▶ **Work request**:
Take the entries below and print only the lines from the one with "rounding flags. -/" through the one with "def reduceFloat (f", exactly as they stand, both ends included.

━━━ Exercise materials ━━━

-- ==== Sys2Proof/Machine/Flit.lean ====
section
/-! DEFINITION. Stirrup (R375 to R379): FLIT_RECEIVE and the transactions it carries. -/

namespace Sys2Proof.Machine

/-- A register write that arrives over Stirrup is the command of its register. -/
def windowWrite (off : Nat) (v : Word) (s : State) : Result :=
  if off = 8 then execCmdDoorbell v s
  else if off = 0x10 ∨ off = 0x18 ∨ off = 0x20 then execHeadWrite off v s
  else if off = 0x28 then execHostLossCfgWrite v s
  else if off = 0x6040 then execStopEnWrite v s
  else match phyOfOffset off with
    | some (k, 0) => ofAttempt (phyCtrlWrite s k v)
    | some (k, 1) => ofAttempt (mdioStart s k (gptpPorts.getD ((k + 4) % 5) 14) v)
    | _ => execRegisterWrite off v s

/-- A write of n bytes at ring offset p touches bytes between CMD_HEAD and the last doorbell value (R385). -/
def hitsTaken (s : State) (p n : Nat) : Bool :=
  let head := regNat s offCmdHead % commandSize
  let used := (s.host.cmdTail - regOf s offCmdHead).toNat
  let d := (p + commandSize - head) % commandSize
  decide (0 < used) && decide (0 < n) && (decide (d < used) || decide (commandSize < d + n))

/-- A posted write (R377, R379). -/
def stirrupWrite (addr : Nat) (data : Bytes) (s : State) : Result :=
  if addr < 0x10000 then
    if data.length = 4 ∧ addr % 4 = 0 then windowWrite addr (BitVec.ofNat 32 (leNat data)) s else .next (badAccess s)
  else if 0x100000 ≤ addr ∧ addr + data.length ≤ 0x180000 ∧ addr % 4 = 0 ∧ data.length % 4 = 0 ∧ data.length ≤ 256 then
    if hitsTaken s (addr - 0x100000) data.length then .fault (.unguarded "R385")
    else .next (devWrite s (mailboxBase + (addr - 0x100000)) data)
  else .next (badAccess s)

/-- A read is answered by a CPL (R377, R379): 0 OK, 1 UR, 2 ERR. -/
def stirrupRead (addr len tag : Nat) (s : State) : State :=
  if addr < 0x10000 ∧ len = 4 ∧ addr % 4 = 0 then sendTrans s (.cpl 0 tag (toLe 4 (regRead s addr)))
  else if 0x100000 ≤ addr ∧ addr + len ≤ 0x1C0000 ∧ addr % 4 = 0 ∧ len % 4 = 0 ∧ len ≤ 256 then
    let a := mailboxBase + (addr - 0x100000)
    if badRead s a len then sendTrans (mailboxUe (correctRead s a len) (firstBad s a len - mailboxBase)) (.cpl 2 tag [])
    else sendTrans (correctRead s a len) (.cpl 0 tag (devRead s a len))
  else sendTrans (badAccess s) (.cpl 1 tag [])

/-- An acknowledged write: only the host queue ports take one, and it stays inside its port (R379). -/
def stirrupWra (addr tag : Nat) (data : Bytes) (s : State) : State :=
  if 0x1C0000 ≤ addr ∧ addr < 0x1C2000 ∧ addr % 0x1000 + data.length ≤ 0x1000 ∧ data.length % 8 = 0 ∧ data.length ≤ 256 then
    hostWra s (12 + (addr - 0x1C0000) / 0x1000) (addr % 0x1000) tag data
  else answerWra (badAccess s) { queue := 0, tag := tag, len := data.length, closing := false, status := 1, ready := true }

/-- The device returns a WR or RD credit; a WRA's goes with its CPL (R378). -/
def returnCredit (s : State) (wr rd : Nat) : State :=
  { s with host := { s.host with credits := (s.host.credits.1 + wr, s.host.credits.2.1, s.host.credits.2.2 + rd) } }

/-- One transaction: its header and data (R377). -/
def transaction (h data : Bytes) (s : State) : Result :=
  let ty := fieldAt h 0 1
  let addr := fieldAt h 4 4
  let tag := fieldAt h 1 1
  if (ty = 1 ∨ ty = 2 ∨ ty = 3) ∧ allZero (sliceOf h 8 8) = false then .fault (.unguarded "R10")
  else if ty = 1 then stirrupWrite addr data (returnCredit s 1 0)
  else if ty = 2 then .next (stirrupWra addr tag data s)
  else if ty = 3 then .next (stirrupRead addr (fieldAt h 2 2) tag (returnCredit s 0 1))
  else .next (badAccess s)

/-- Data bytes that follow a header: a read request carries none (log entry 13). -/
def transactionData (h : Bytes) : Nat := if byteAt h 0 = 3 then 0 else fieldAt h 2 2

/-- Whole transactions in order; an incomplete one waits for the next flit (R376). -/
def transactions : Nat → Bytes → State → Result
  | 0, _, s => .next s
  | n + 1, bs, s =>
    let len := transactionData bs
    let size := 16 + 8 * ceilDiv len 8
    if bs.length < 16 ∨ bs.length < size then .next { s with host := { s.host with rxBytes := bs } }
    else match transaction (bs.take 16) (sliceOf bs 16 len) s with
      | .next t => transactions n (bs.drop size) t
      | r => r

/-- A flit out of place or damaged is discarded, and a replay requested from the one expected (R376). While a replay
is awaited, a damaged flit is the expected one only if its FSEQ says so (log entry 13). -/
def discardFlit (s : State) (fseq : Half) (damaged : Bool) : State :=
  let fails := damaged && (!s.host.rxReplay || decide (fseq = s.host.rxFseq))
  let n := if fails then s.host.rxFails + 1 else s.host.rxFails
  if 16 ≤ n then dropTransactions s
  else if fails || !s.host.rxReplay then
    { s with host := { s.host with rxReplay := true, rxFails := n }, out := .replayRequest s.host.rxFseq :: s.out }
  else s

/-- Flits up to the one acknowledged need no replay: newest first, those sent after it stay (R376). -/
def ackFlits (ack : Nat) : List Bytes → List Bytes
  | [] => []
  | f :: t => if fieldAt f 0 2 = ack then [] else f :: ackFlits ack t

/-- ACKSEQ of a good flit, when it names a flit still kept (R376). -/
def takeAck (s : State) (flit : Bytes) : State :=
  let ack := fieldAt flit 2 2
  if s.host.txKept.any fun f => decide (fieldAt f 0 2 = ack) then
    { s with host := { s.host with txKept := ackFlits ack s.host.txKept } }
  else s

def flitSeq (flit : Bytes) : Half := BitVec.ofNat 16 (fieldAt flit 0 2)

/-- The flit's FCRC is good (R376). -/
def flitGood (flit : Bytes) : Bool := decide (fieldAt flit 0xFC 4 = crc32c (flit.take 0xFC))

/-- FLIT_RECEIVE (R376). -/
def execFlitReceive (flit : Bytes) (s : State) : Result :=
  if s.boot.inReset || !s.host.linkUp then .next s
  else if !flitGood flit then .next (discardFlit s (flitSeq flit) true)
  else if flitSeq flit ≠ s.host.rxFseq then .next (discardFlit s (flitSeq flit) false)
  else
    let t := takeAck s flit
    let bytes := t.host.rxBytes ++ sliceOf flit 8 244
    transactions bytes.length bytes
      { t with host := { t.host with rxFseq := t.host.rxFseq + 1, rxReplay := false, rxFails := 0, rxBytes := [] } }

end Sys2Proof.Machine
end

━━━
━━━ Exercise materials ━━━

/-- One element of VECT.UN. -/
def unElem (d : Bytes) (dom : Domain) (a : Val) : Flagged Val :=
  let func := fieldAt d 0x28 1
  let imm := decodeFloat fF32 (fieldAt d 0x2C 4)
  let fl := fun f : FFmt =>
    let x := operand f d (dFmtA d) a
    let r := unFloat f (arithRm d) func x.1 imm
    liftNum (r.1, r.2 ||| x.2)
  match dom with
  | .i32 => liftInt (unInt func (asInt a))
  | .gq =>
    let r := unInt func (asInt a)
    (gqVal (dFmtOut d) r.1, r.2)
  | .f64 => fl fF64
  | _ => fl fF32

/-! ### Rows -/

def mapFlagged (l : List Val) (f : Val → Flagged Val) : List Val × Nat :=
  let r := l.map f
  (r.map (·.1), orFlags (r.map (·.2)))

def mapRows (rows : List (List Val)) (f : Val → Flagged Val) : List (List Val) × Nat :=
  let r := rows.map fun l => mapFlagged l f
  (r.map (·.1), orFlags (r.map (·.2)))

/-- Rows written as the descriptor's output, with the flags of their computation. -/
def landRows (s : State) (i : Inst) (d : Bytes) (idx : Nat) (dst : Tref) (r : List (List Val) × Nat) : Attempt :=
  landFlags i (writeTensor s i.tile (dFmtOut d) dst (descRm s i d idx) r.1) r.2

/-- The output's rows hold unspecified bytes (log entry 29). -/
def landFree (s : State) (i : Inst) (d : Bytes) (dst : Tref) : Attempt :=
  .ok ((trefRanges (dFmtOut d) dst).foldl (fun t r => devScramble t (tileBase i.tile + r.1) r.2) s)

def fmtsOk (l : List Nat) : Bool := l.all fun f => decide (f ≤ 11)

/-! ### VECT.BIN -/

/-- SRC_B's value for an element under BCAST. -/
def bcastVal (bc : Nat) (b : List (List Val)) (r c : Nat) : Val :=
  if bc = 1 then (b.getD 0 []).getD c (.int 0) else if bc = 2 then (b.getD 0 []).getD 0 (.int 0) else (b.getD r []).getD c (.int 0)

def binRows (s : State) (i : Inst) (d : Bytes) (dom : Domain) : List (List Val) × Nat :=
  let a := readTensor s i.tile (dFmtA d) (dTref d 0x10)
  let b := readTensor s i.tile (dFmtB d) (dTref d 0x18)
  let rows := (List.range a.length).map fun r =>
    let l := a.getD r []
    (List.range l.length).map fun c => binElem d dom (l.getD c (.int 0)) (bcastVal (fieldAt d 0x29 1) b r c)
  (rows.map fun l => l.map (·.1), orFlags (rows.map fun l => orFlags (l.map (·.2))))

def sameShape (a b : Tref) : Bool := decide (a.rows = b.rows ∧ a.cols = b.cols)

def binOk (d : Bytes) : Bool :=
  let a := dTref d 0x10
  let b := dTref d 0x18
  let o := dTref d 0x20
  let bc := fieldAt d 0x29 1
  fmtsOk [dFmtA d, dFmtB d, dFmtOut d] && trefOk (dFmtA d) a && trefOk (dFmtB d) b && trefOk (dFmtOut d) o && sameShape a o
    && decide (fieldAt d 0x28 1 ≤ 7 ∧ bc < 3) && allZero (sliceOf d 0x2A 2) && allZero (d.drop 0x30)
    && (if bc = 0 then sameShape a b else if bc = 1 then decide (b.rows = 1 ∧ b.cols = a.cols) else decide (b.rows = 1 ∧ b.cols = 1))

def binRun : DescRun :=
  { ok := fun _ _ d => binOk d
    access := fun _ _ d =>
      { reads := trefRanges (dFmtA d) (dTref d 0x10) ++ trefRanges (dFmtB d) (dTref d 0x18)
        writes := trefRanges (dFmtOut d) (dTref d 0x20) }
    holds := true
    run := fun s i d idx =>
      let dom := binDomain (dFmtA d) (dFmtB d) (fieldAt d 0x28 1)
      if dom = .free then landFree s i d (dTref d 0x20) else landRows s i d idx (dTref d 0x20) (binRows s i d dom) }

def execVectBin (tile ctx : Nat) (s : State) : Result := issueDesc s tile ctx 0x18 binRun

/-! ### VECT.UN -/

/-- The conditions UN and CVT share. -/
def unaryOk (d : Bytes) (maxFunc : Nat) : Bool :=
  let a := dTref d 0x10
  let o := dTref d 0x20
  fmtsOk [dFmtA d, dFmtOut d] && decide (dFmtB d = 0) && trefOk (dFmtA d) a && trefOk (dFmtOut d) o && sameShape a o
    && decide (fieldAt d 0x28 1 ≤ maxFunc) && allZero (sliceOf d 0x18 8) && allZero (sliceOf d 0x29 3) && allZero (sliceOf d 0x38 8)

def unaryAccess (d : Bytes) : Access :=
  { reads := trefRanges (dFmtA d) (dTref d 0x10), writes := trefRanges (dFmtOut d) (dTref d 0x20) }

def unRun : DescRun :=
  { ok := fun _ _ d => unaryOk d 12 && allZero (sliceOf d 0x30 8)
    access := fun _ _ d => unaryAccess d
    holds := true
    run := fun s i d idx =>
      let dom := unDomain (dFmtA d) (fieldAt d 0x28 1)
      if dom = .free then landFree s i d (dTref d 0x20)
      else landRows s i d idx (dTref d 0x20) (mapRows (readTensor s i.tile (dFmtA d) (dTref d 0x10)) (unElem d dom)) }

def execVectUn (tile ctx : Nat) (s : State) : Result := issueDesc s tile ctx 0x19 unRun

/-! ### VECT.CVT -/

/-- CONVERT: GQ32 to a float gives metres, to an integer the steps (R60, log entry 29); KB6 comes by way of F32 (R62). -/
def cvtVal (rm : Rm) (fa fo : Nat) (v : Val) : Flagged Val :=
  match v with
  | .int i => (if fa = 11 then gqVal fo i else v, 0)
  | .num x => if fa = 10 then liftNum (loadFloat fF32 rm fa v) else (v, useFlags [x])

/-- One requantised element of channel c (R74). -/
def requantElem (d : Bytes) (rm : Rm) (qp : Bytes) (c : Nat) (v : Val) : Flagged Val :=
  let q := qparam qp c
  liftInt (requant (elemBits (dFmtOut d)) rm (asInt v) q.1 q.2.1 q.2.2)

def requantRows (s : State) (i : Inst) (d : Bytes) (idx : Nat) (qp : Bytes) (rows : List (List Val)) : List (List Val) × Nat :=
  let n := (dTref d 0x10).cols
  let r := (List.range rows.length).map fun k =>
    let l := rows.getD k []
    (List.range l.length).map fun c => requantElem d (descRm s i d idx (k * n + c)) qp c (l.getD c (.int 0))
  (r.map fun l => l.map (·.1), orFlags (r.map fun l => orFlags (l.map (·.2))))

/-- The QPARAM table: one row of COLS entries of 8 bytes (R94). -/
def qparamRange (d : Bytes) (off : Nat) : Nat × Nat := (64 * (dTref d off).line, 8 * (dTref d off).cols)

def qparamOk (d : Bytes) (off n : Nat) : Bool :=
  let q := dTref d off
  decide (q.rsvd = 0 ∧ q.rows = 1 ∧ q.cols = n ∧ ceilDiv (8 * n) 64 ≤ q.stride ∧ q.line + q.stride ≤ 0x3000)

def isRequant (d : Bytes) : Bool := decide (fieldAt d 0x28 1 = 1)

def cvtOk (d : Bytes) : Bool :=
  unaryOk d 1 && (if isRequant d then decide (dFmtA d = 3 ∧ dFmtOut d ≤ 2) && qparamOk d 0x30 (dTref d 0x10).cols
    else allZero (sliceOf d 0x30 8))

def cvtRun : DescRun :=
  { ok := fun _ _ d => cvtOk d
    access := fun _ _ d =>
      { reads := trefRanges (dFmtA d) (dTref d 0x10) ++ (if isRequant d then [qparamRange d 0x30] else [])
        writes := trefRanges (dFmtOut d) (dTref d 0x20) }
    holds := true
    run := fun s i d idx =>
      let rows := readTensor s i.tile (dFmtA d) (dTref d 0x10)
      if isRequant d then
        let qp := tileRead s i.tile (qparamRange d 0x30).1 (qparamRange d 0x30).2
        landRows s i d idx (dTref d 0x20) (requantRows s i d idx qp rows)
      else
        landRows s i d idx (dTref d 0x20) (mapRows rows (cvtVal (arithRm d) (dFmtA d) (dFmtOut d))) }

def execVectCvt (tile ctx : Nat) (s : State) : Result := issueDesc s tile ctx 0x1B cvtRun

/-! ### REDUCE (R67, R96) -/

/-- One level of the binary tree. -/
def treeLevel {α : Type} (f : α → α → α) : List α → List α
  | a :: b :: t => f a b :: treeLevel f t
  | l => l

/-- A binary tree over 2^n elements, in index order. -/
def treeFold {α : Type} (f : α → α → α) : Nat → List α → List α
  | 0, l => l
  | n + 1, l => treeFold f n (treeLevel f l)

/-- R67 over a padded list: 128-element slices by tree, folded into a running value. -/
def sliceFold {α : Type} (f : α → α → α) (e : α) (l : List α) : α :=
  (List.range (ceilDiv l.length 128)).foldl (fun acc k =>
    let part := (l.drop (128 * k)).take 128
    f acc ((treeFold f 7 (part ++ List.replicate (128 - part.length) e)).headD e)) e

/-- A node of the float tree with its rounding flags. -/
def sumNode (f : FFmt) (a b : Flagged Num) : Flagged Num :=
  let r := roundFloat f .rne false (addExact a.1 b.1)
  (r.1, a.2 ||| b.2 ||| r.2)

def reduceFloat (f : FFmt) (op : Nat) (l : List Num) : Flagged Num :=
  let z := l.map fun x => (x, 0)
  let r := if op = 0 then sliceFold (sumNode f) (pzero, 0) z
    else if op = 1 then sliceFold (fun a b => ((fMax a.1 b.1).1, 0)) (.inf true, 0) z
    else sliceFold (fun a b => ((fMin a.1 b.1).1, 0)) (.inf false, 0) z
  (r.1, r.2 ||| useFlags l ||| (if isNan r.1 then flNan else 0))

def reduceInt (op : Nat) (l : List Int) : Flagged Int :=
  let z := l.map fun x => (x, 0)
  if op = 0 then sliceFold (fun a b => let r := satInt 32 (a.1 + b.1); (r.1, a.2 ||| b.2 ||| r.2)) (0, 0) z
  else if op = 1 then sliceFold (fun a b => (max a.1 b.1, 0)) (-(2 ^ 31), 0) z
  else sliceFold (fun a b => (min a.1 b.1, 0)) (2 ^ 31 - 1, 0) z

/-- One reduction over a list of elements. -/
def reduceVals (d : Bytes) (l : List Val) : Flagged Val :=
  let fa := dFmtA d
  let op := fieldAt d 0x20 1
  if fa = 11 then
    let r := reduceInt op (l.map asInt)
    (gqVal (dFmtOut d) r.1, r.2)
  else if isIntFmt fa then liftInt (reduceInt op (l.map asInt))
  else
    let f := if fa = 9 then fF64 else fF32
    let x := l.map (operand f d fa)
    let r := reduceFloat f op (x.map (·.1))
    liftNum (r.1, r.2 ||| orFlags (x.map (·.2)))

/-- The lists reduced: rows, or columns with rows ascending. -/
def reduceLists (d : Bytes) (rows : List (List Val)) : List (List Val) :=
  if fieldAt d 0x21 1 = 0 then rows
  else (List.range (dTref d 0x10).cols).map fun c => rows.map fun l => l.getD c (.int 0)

━━━

▶ **Completed exercise**:
/-- A node of the float tree with its rounding flags. -/
def sumNode (f : FFmt) (a b : Flagged Num) : Flagged Num :=
  let r := roundFloat f .rne false (addExact a.1 b.1)
  (r.1, a.2 ||| b.2 ||| r.2)

def reduceFloat (f : FFmt) (op : Nat) (l : List Num) : Flagged Num :=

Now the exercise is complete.